DATA FOR THIS TASK START

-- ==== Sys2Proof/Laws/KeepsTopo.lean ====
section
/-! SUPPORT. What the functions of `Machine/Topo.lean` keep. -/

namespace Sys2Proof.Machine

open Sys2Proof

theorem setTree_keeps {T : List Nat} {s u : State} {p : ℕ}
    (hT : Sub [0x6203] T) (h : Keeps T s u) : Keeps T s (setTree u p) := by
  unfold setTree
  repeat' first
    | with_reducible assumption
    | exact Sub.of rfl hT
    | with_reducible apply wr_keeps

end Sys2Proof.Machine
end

DATA FOR THIS TASK END

Repeat only the stretch of lines that opens with the line containing "open Sys2Proof" and closes with the final line of the entries, both included, exactly as written.

SOLVED EXERCISE ::
open Sys2Proof

theorem setTree_keeps {T : List Nat} {s u : State} {p : ℕ}
    (hT : Sub [0x6203] T) (h : Keeps T s u) : Keeps T s (setTree u p) := by
  unfold setTree
  repeat' first
    | with_reducible assumption
    | exact Sub.of rfl hT
    | with_reducible apply wr_keeps

end Sys2Proof.Machine
end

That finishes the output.